- WORK REQUIRED
Restrict the output to the lines below starting at the one that contains "some ⟨0x10, d.code, a.code, 0, 0⟩" and ending at the one that contains "some ⟨0x08, 0, a.code, b.code, 0⟩", and restate them word for word, both ends included.

- Saved entries
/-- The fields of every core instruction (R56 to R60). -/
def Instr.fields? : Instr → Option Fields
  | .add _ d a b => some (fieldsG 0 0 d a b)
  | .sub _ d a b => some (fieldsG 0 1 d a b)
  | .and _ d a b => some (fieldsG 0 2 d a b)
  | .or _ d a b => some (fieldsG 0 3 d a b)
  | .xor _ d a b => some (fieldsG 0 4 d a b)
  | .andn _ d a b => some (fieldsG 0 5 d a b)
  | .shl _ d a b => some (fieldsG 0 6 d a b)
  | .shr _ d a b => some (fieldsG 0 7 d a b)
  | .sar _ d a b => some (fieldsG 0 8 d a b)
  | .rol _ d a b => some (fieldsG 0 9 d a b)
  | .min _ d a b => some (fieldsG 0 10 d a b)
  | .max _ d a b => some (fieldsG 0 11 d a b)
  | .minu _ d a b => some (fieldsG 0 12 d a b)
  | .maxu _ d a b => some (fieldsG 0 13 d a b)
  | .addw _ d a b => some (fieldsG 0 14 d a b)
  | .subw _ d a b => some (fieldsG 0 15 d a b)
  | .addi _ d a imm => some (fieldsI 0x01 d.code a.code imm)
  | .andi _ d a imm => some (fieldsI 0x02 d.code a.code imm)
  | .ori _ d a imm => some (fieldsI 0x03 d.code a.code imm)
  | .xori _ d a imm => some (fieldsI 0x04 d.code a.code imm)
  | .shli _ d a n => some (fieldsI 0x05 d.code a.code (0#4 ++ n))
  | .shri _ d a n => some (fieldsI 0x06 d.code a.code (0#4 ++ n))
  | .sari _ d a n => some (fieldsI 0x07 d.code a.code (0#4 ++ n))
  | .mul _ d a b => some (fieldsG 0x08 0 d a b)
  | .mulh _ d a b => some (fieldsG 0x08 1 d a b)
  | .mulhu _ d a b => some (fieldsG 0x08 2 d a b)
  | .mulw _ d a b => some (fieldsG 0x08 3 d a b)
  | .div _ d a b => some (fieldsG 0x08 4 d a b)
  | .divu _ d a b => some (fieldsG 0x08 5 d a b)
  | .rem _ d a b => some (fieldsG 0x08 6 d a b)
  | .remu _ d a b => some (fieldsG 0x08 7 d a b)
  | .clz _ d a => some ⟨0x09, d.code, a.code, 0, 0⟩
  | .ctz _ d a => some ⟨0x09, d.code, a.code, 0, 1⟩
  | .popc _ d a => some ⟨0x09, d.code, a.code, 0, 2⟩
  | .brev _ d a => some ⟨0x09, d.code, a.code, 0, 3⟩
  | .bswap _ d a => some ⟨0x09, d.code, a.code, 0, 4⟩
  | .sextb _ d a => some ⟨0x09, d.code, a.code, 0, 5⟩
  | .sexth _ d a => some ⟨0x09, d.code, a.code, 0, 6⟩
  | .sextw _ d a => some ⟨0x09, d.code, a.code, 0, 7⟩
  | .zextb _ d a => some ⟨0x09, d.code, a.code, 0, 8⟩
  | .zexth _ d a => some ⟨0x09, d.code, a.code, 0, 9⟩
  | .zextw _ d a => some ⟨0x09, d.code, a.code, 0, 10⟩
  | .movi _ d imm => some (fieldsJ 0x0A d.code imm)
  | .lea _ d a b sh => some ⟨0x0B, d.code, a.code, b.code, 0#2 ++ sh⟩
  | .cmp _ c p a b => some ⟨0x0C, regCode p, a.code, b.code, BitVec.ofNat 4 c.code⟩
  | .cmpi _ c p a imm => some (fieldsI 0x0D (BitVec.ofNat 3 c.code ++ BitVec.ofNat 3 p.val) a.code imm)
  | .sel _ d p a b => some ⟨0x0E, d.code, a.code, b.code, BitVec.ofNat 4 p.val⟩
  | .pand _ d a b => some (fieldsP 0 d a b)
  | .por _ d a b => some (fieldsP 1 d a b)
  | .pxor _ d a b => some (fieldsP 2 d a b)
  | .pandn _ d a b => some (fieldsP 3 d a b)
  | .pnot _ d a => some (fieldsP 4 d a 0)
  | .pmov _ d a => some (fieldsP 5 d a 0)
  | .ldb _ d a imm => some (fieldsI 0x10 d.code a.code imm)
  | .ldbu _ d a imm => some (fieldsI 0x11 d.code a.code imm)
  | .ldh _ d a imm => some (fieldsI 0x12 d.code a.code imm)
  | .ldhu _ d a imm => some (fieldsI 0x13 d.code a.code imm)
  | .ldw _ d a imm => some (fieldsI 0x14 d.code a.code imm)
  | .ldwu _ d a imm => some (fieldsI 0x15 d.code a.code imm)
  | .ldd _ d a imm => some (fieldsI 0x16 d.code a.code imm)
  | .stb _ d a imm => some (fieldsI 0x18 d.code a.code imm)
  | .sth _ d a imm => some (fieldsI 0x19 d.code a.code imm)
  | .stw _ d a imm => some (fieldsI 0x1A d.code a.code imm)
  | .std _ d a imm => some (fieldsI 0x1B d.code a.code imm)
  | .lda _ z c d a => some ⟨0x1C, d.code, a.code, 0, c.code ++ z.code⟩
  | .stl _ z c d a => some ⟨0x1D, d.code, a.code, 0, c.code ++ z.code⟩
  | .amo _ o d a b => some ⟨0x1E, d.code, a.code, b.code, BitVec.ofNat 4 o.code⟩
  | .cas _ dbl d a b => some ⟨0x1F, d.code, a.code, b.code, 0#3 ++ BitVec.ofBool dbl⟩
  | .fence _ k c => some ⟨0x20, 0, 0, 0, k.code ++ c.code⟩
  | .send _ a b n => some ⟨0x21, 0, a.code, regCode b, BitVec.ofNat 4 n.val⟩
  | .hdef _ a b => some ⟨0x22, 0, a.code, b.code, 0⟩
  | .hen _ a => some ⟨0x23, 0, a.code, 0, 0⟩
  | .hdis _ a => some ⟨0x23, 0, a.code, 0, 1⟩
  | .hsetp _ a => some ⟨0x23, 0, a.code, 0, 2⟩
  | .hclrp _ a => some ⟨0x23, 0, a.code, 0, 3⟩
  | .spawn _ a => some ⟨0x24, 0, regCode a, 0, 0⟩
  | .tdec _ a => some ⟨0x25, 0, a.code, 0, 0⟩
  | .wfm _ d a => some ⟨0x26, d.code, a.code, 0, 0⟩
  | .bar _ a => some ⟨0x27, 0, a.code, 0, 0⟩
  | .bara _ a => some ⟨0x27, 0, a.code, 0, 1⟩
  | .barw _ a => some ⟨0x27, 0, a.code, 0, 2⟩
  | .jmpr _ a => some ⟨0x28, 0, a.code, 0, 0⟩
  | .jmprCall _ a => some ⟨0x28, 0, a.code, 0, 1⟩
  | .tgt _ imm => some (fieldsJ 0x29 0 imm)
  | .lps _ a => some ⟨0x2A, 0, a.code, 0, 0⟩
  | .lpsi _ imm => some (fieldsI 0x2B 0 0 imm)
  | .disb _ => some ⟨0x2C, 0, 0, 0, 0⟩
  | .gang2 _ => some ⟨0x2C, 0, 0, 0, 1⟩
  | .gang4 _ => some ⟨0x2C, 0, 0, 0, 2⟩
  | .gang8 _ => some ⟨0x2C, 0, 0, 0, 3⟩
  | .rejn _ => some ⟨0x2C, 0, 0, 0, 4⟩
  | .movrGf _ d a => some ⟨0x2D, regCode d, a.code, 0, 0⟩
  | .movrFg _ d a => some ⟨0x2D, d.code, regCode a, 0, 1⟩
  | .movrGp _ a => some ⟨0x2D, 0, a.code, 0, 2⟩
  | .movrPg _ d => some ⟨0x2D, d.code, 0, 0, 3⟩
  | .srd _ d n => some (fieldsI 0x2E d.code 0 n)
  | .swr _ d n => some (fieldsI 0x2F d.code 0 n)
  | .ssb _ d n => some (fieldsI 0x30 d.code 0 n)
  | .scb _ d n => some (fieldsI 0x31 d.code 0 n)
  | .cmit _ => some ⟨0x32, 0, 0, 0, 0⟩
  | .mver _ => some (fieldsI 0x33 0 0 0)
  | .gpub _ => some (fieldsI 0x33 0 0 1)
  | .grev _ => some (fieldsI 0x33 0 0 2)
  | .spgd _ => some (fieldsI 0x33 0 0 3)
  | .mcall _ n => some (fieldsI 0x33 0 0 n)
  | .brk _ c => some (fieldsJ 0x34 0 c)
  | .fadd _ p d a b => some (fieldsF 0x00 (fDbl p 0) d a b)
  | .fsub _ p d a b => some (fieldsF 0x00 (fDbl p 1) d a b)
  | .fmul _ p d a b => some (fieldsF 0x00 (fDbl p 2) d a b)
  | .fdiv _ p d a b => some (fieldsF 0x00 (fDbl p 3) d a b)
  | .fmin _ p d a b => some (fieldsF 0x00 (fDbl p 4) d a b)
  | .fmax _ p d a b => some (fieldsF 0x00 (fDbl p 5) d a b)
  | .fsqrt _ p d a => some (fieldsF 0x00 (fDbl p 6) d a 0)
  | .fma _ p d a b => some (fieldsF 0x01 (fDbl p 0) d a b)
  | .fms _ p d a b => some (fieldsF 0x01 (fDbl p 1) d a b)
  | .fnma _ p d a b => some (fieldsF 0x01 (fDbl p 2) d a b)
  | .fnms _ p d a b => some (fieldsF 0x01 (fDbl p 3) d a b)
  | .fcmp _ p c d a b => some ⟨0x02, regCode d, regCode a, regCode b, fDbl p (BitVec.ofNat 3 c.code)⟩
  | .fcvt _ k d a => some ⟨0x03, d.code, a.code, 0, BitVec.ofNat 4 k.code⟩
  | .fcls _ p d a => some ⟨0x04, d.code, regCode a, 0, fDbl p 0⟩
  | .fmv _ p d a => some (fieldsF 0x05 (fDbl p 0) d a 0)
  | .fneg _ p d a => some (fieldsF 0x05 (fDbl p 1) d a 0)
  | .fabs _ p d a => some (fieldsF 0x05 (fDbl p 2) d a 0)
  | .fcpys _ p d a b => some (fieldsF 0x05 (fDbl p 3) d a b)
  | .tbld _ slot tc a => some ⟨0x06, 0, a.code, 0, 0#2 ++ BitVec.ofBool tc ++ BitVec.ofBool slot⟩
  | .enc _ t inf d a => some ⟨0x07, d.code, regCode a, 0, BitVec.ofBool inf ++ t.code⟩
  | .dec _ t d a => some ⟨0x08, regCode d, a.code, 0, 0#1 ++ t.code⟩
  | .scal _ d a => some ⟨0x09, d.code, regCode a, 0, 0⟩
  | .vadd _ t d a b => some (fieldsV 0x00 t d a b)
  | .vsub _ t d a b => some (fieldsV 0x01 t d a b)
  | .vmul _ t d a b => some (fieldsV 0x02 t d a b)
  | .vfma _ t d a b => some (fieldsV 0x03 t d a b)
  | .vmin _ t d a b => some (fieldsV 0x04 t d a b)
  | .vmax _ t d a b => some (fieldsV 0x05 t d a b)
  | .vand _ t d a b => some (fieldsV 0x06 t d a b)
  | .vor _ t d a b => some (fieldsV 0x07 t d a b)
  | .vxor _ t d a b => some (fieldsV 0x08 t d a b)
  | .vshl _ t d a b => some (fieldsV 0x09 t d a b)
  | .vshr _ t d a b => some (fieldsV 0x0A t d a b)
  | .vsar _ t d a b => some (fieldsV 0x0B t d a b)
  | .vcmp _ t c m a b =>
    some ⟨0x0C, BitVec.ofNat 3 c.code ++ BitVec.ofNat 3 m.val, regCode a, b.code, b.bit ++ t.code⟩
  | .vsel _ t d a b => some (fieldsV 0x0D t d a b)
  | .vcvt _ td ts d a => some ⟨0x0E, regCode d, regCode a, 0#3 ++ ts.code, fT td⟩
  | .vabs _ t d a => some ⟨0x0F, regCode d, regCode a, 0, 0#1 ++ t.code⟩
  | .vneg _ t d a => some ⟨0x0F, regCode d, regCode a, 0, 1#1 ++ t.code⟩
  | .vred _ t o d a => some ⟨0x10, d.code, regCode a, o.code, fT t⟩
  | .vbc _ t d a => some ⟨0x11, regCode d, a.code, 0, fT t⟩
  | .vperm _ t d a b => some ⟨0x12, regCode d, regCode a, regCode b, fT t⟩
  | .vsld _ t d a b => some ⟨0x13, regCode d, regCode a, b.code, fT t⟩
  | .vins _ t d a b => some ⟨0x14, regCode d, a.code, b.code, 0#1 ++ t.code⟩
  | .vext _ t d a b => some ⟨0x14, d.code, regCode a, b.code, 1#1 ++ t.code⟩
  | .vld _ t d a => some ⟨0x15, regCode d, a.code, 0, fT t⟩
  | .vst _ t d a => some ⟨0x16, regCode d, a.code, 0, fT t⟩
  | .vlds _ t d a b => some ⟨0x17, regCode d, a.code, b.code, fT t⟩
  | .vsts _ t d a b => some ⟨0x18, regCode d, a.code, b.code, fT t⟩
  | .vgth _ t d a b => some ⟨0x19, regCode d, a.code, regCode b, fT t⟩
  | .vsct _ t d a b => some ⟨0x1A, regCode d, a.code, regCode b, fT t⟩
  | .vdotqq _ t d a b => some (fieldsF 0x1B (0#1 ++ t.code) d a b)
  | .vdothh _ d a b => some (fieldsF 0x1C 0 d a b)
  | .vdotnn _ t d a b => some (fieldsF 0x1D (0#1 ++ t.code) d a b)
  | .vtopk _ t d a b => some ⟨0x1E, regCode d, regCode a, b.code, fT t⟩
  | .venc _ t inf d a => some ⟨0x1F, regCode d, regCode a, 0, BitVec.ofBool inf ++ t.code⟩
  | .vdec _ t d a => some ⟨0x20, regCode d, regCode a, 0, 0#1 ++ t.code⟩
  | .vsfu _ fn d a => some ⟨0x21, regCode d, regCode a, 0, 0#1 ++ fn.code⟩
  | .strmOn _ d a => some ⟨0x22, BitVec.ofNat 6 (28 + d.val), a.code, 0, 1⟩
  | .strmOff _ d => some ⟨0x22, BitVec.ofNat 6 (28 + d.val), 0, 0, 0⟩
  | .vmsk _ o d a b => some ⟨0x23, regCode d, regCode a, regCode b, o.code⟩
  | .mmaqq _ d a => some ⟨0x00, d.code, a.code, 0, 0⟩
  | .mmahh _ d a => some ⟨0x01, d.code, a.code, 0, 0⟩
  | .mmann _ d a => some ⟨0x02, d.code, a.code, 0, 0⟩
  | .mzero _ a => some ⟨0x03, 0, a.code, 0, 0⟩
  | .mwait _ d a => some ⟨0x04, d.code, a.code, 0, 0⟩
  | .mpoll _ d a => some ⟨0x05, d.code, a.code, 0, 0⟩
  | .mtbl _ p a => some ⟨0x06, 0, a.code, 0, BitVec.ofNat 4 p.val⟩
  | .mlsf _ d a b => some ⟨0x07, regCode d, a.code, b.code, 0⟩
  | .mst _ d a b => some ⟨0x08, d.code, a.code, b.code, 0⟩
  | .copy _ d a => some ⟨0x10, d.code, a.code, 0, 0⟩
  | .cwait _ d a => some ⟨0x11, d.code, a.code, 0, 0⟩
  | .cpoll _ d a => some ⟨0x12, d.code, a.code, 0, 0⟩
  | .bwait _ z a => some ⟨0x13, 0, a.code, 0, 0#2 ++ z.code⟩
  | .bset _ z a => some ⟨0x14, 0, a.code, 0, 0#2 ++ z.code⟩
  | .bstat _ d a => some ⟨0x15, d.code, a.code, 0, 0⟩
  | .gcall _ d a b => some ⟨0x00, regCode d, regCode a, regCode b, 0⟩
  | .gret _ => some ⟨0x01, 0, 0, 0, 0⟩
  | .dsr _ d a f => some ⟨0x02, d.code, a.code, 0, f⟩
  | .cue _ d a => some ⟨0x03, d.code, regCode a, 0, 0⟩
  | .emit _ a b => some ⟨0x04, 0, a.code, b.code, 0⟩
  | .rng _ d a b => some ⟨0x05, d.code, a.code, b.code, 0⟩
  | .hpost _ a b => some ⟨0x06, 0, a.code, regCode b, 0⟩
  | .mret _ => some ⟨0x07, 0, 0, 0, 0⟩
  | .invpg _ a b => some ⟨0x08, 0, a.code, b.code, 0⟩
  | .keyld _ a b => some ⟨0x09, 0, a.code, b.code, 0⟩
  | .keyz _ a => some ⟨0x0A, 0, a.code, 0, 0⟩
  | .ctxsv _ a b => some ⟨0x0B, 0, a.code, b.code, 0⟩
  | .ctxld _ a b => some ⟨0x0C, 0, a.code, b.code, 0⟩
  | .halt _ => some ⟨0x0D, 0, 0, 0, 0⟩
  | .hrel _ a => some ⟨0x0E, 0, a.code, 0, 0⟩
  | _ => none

- YOUR RESPONSE
  | .copy _ d a => some ⟨0x10, d.code, a.code, 0, 0⟩
  | .cwait _ d a => some ⟨0x11, d.code, a.code, 0, 0⟩
  | .cpoll _ d a => some ⟨0x12, d.code, a.code, 0, 0⟩
  | .bwait _ z a => some ⟨0x13, 0, a.code, 0, 0#2 ++ z.code⟩
  | .bset _ z a => some ⟨0x14, 0, a.code, 0, 0#2 ++ z.code⟩
  | .bstat _ d a => some ⟨0x15, d.code, a.code, 0, 0⟩
  | .gcall _ d a b => some ⟨0x00, regCode d, regCode a, regCode b, 0⟩
  | .gret _ => some ⟨0x01, 0, 0, 0, 0⟩
  | .dsr _ d a f => some ⟨0x02, d.code, a.code, 0, f⟩
  | .cue _ d a => some ⟨0x03, d.code, regCode a, 0, 0⟩
  | .emit _ a b => some ⟨0x04, 0, a.code, b.code, 0⟩
  | .rng _ d a b => some ⟨0x05, d.code, a.code, b.code, 0⟩
  | .hpost _ a b => some ⟨0x06, 0, a.code, regCode b, 0⟩
  | .mret _ => some ⟨0x07, 0, 0, 0, 0⟩
  | .invpg _ a b => some ⟨0x08, 0, a.code, b.code, 0⟩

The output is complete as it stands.